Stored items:
----

-- ==== Sys2Proof/Machine/Operands.lean ====
section
/-! DEFINITION. The one operand form of the hardware, the pass select `p` (R63), and the values of registers as numbers
and bytes. -/

namespace Sys2Proof.Machine

/-- `Dsel(p)`: `D1` when `p = 0`, `D2` when `p = 1` (R63). -/
def Evaluator.dsel (e : Evaluator) : Pass → Reg Digest
  | .first => e.d1
  | .second => e.d2

/-- `Bsel(p)`: `B1` when `p = 0`, `B2` when `p = 1` (R63). -/
def Evaluator.bsel (e : Evaluator) : Pass → Reg Block
  | .first => e.b1
  | .second => e.b2

/-- `Dsel(p) <- d` (R63): the other pass's register is left alone (R18). -/
def Evaluator.setDsel (e : Evaluator) (p : Pass) (d : Digest) : Evaluator :=
  match p with
  | .first => { e with d1 := .holds d }
  | .second => { e with d2 := .holds d }

/-- The name of `Dsel(p)`. -/
def dselName : Pass → PrivateReg
  | .first => .d1
  | .second => .d2

/-- The name of `Bsel(p)`. -/
def bselName : Pass → PrivateReg
  | .first => .b1
  | .second => .b2

/-- SignificantLength as a number of bytes (R14). -/
def SigLen.bytes : SigLen → Nat
  | .four => 4
  | .eight => 8
  | .twelve => 12
  | .sixteen => 16

/-- The nonce as one 128-bit number (R13, R8 `val128`). -/
def Nonce.value (x : Nonce) : Word128 := val128 x[0] x[1] x[2] x[3]

/-- The bytes of a digest as it is printed, word 0 first (R43). -/
def Digest.bytes (d : Digest) : List Byte := bytesOf d.toList

/-- A block from the byte at each offset (R42: block buffers are written whole). -/
def blockOf (f : Nat → Byte) : Block := Vector.ofFn fun i => f i.val

end Sys2Proof.Machine
end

----

Looking at the entries above, find how many lines include the word "with" and write that number alone.

Exercise solution - 3